** THE RECORDS follows **
/-- R72, R167, R224: an open counting window. -/
structure Window where
  openedAt : Nat
  length : Nat
  thresh : Nat
  count : Nat
  deriving DecidableEq, Repr

/-- The transmit and receive state of the flit layer (R61 to R71). -/
structure FlitState where
  txSeq : BitVec 12 := 0
  /-- Sequence number of the last DATA flit sent. -/
  txLast : Option (BitVec 12) := none
  replay : List TxFlit := []
  /-- Sequence number at which a replay in progress stands. -/
  replayAt : Option (BitVec 12) := none
  txSlots : List (Bool × BitVec 64) := []
  rxNext : BitVec 12 := 0
  ackv : Bool := false
  nakPending : Bool := false
  nakSentAt : Option Nat := none
  rxPart : List (BitVec 64) := []
  inbox : List Msg := []
  last : Option (BitVec 2048) := none
  deriving DecidableEq, Repr

/-- One host-link module (chapters 02, 05, 06). -/
structure Hlm where
  link : LinkState := .down
  rate16 : Bool := false
  lanesRepaired : BitVec 4 := 0
  linkResets : BitVec 8 := 0
  retryThresh : BitVec 8 := 0x10
  maxRate : BitVec 2 := 0
  replayCnt : BitVec 32 := 0
  proto : BitVec 16 := 0
  nocredit : BitVec 8 := 0
  tagdup : BitVec 8 := 0
  flit : FlitState := {}
  crRead : Nat := 512
  crWrite : Nat := 256
  crCtrl : Nat := 16
  dueRead : Nat := 0
  dueWrite : Nat := 0
  dueCtrl : Nat := 0
  retryWin : Option Window := none
  policeWin : Option Window := none
  refuseThresh : BitVec 16 := 0x0100
  policeCnt : BitVec 32 := 0
  classOvh : Vector (BitVec 8) 16 := Vector.replicate 16 0
  tags : List TagRec := []
  posted : List Rq := []
  ingress : List Rq := []
  fences : List Fence := []
  cfgq : List CfgReq := []
  errs : List HeldErr := []
  txq : List OutMsg := []
  evq : List EvMsg := []
  /-- R94: check 6 fails in this module. -/
  srBlocked : Bool := false
  /-- R94: the SR_ENTER accepted here, whose WACK is owed at E4. -/
  srTag : Option (BitVec 4 × BitVec 10) := none
  /-- MODEL: next order number of an accepted request. -/
  seq : Nat := 0
  /-- MODEL: number of link resets, so that responses to voided tags are told apart (R36). -/
  epoch : Nat := 0
  /-- R30: next channel port of the response round robin; reset value log entry 6, DESIGN CHOICE. -/
  rr : Fin 64 := 0
  /-- R29: CC of the latest request sent to a channel port, and the ports sent to in it; CC of the latest response
  taken, and the number taken in it. -/
  reqCc : Nat := 0
  reqTo : List Ch := []
  respCc : Nat := 0
  respN : Nat := 0
  usable : Bool := true
  /-- R98: retrains asked for in-band here, which wait for their WACK (port, tag) to be sent, with the module to reset. -/
  retrains : List (BitVec 4 × BitVec 10 × Mod) := []
  /-- R57: the rate of the training attempt in progress: 16 GT/s; and when the latest attempt started. -/
  trainAt16 : Bool := false
  lastTry : Nat := 0
  /-- R58: when the latest flit was sent. -/
  flitAt : Option Nat := none
  /-- R24: the drain of a module link reset is complete. -/
  drained : Bool := true
  /-- R38: halves of RD128s whose other half has not arrived. -/
  halves : List OutMsg := []
  /-- R57, R411: HLMm_LINK_FW. -/
  linkFw : BitVec 32 := 0
  deriving DecidableEq, Repr

/-- R159, R165: rates in 16 MB/s, depths in bytes. -/
structure Rates where
  cir : BitVec 16 := 0x3E80
  pir : BitVec 16 := 0x3E80
  cbs : BitVec 24 := 0xFFFFFF
  pbs : BitVec 24 := 0xFFFFFF
  deriving DecidableEq, Repr

/-- One request port (R186). -/
structure Port where
  cls : BitVec 4 := 3
  /-- R156: order number of the module at the latest change of cls. -/
  clsFrom : Nat := 0
  en : Bool := false
  chgMode : BitVec 2 := 0
  pend : Rates := {}
  force : Rates := {}
  applyPend : Bool := false
  /-- Levels in thousandths of a byte (R159); full at reset (R164). -/
  tokC : Nat := 16777215000
  tokP : Nat := 16777215000
  green : BitVec 32 := 0
  yellow : BitVec 32 := 0
  red : BitVec 32 := 0
  hwmLat : BitVec 32 := 0
  /-- R185: the largest sample of a CC. -/
  latIn : Option (Nat × BitVec 32) := none
  deriving DecidableEq, Repr

/-! ## Channel engines -/

/-- R117: the timing rules in table order, in CK (tREFW in us). Reset: typical 32 Gb die values; log entry 7, DESIGN CHOICE. -/
structure Timing where
  v : Vector Nat 27 := #v[28, 28, 56, 84, 4, 8, 24, 4, 8, 6, 36, 16, 4, 5, 16, 32, 8, 700, 320, 192, 16, 32, 2000, 16, 720,
    7800, 32000]
  deriving DecidableEq, Repr

/-- R125. -/
inductive EState where
  | chain | wait | hit | colrd | lb | colwr | resp | sram | hold
  deriving DecidableEq, Repr

/-- What a maintenance entry is for (R50, R223, R226, R232, R233, R235, R302). -/
inductive Purpose where
  | host
  | scrubRd | scrubWb | scrubInit
  | demandWb
  /-- Of a joined pair: whether the lane is the follower's. -/
  | requalRd (fol : Bool) (pc : Pc) (lane : Fin 36)
  | requalWb
  | remapFill (i : Fin 16) | remapRelease (i : Fin 16)
  | repairRd (i : Fin 16) | repairWr (i : Fin 16) | init
  deriving DecidableEq, Repr

/-- R206: a reservation. -/
structure Rsv where
  port : BitVec 9
  loc : Loc
  twin : Bool
  at_ : Nat
  prot : Bool
  deriving DecidableEq, Repr

/-- What a step of the age order means for the reservations of a channel (R200, R207 to R210, R468): a request that records
and clears none, an LDR, an STC, a store to the granule, the write-back of a scrub pass, a link reset of the port's module,
an engine recovery. -/
inductive RsvOp where
  | touch | ldr | stc | store | scrub | reset | clear
  deriving DecidableEq, Repr

/-- Such a step, kept in its place of the order while it or an older one is not decided; log entry 52, DEDUCED. -/
structure RsvEv where
  op : RsvOp
  /-- Its table entry, while it is not decided. -/
  idx : Option EntryIx
  port : BitVec 9
  loc : Loc
  twin : Bool
  at_ : Nat
  maint : Bool
  /-- R205, R207, R209, R222: the data of the LDR were good, the operation has stored; none while it is not known. -/
  done : Option Bool
  deriving DecidableEq, Repr

/-- R123: a live transaction-table entry with its data slot. -/
structure Entry where
  idx : EntryIx
  st : EState
  kind : RKind
  cls : BitVec 4
  gport : BitVec 9
  tag : BitVec 10
  loc : Loc
  passed : BitVec 7 := 0
  yellow : Bool := false
  twin : Bool := false
  half : Bool := false
  poison : Bool := false
  maint : Bool := false
  lb : BitVec 4 := 0
  arr : BitVec 16 := 0
  aop : BitVec 4 := 0
  asz : BitVec 2 := 0
  nr : Bool := false
  /-- Byte offset of an LDR, STC or AMO in its line. -/
  off : BitVec 6 := 0
  data : BitVec 1024 := 0
  mask : BitVec 128 := 0
  purpose : Purpose := .host
  /-- MODEL: time of entry (R183 latency). -/
  at_ : Nat := 0
  /-- MODEL: link epoch of the module (R36). -/
  epoch : Nat := 0
  /-- R220: the second read is in progress; and whether it still awaits its column command. -/
  retry : Bool := false
  retryDue : Bool := false
  /-- Time of the latest column command of the entry. -/
  colAt : Nat := 0
  /-- Write data that the entry of an LB merge or fill works on has arrived. -/
  filled : Bool := false
  /-- MODEL: order of entry into the table (R126). -/
  age : Nat := 0
  /-- R133: it holds a slot of the response queue for the data of its RD. -/
  slot : Bool := false
  deriving DecidableEq, Repr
** End of THE RECORDS **
EXERCISE BRIEF: Your answer should be the full set of records above, restated exactly.

WRITTEN ANSWER:
/-- R72, R167, R224: an open counting window. -/
structure Window where
  openedAt : Nat
  length : Nat
  thresh : Nat
  count : Nat
  deriving DecidableEq, Repr

/-- The transmit and receive state of the flit layer (R61 to R71). -/
structure FlitState where
  txSeq : BitVec 12 := 0
  /-- Sequence number of the last DATA flit sent. -/
  txLast : Option (BitVec 12) := none
  replay : List TxFlit := []
  /-- Sequence number at which a replay in progress stands. -/
  replayAt : Option (BitVec 12) := none
  txSlots : List (Bool × BitVec 64) := []
  rxNext : BitVec 12 := 0
  ackv : Bool := false
  nakPending : Bool := false
  nakSentAt : Option Nat := none
  rxPart : List (BitVec 64) := []
  inbox : List Msg := []
  last : Option (BitVec 2048) := none
  deriving DecidableEq, Repr

/-- One host-link module (chapters 02, 05, 06). -/
structure Hlm where
  link : LinkState := .down
  rate16 : Bool := false
  lanesRepaired : BitVec 4 := 0
  linkResets : BitVec 8 := 0
  retryThresh : BitVec 8 := 0x10
  maxRate : BitVec 2 := 0
  replayCnt : BitVec 32 := 0
  proto : BitVec 16 := 0
  nocredit : BitVec 8 := 0
  tagdup : BitVec 8 := 0
  flit : FlitState := {}
  crRead : Nat := 512
  crWrite : Nat := 256
  crCtrl : Nat := 16
  dueRead : Nat := 0
  dueWrite : Nat := 0
  dueCtrl : Nat := 0
  retryWin : Option Window := none
  policeWin : Option Window := none
  refuseThresh : BitVec 16 := 0x0100
  policeCnt : BitVec 32 := 0
  classOvh : Vector (BitVec 8) 16 := Vector.replicate 16 0
  tags : List TagRec := []
  posted : List Rq := []
  ingress : List Rq := []
  fences : List Fence := []
  cfgq : List CfgReq := []
  errs : List HeldErr := []
  txq : List OutMsg := []
  evq : List EvMsg := []
  /-- R94: check 6 fails in this module. -/
  srBlocked : Bool := false
  /-- R94: the SR_ENTER accepted here, whose WACK is owed at E4. -/
  srTag : Option (BitVec 4 × BitVec 10) := none
  /-- MODEL: next order number of an accepted request. -/
  seq : Nat := 0
  /-- MODEL: number of link resets, so that responses to voided tags are told apart (R36). -/
  epoch : Nat := 0
  /-- R30: next channel port of the response round robin; reset value log entry 6, DESIGN CHOICE. -/
  rr : Fin 64 := 0
  /-- R29: CC of the latest request sent to a channel port, and the ports sent to in it; CC of the latest response
  taken, and the number taken in it. -/
  reqCc : Nat := 0
  reqTo : List Ch := []
  respCc : Nat := 0
  respN : Nat := 0
  usable : Bool := true
  /-- R98: retrains asked for in-band here, which wait for their WACK (port, tag) to be sent, with the module to reset. -/
  retrains : List (BitVec 4 × BitVec 10 × Mod) := []
  /-- R57: the rate of the training attempt in progress: 16 GT/s; and when the latest attempt started. -/
  trainAt16 : Bool := false
  lastTry : Nat := 0
  /-- R58: when the latest flit was sent. -/
  flitAt : Option Nat := none
  /-- R24: the drain of a module link reset is complete. -/
  drained : Bool := true
  /-- R38: halves of RD128s whose other half has not arrived. -/
  halves : List OutMsg := []
  /-- R57, R411: HLMm_LINK_FW. -/
  linkFw : BitVec 32 := 0
  deriving DecidableEq, Repr

/-- R159, R165: rates in 16 MB/s, depths in bytes. -/
structure Rates where
  cir : BitVec 16 := 0x3E80
  pir : BitVec 16 := 0x3E80
  cbs : BitVec 24 := 0xFFFFFF
  pbs : BitVec 24 := 0xFFFFFF
  deriving DecidableEq, Repr

/-- One request port (R186). -/
structure Port where
  cls : BitVec 4 := 3
  /-- R156: order number of the module at the latest change of cls. -/
  clsFrom : Nat := 0
  en : Bool := false
  chgMode : BitVec 2 := 0
  pend : Rates := {}
  force : Rates := {}
  applyPend : Bool := false
  /-- Levels in thousandths of a byte (R159); full at reset (R164). -/
  tokC : Nat := 16777215000
  tokP : Nat := 16777215000
  green : BitVec 32 := 0
  yellow : BitVec 32 := 0
  red : BitVec 32 := 0
  hwmLat : BitVec 32 := 0
  /-- R185: the largest sample of a CC. -/
  latIn : Option (Nat × BitVec 32) := none
  deriving DecidableEq, Repr

/-! ## Channel engines -/

/-- R117: the timing rules in table order, in CK (tREFW in us). Reset: typical 32 Gb die values; log entry 7, DESIGN CHOICE. -/
structure Timing where
  v : Vector Nat 27 := #v[28, 28, 56, 84, 4, 8, 24, 4, 8, 6, 36, 16, 4, 5, 16, 32, 8, 700, 320, 192, 16, 32, 2000, 16, 720,
    7800, 32000]
  deriving DecidableEq, Repr

/-- R125. -/
inductive EState where
  | chain | wait | hit | colrd | lb | colwr | resp | sram | hold
  deriving DecidableEq, Repr

/-- What a maintenance entry is for (R50, R223, R226, R232, R233, R235, R302). -/
inductive Purpose where
  | host
  | scrubRd | scrubWb | scrubInit
  | demandWb
  /-- Of a joined pair: whether the lane is the follower's. -/
  | requalRd (fol : Bool) (pc : Pc) (lane : Fin 36)
  | requalWb
  | remapFill (i : Fin 16) | remapRelease (i : Fin 16)
  | repairRd (i : Fin 16) | repairWr (i : Fin 16) | init
  deriving DecidableEq, Repr

/-- R206: a reservation. -/
structure Rsv where
  port : BitVec 9
  loc : Loc
  twin : Bool
  at_ : Nat
  prot : Bool
  deriving DecidableEq, Repr

/-- What a step of the age order means for the reservations of a channel (R200, R207 to R210, R468): a request that records
and clears none, an LDR, an STC, a store to the granule, the write-back of a scrub pass, a link reset of the port's module,
an engine recovery. -/
inductive RsvOp where
  | touch | ldr | stc | store | scrub | reset | clear
  deriving DecidableEq, Repr

/-- Such a step, kept in its place of the order while it or an older one is not decided; log entry 52, DEDUCED. -/
structure RsvEv where
  op : RsvOp
  /-- Its table entry, while it is not decided. -/
  idx : Option EntryIx
  port : BitVec 9
  loc : Loc
  twin : Bool
  at_ : Nat
  maint : Bool
  /-- R205, R207, R209, R222: the data of the LDR were good, the operation has stored; none while it is not known. -/
  done : Option Bool
  deriving DecidableEq, Repr

/-- R123: a live transaction-table entry with its data slot. -/
structure Entry where
  idx : EntryIx
  st : EState
  kind : RKind
  cls : BitVec 4
  gport : BitVec 9
  tag : BitVec 10
  loc : Loc
  passed : BitVec 7 := 0
  yellow : Bool := false
  twin : Bool := false
  half : Bool := false
  poison : Bool := false
  maint : Bool := false
  lb : BitVec 4 := 0
  arr : BitVec 16 := 0
  aop : BitVec 4 := 0
  asz : BitVec 2 := 0
  nr : Bool := false
  /-- Byte offset of an LDR, STC or AMO in its line. -/
  off : BitVec 6 := 0
  data : BitVec 1024 := 0
  mask : BitVec 128 := 0
  purpose : Purpose := .host
  /-- MODEL: time of entry (R183 latency). -/
  at_ : Nat := 0
  /-- MODEL: link epoch of the module (R36). -/
  epoch : Nat := 0
  /-- R220: the second read is in progress; and whether it still awaits its column command. -/
  retry : Bool := false
  retryDue : Bool := false
  /-- Time of the latest column command of the entry. -/
  colAt : Nat := 0
  /-- Write data that the entry of an LB merge or fill works on has arrived. -/
  filled : Bool := false
  /-- MODEL: order of entry into the table (R126). -/
  age : Nat := 0
  /-- R133: it holds a slot of the response queue for the data of its RD. -/
  slot : Bool := false
  deriving DecidableEq, Repr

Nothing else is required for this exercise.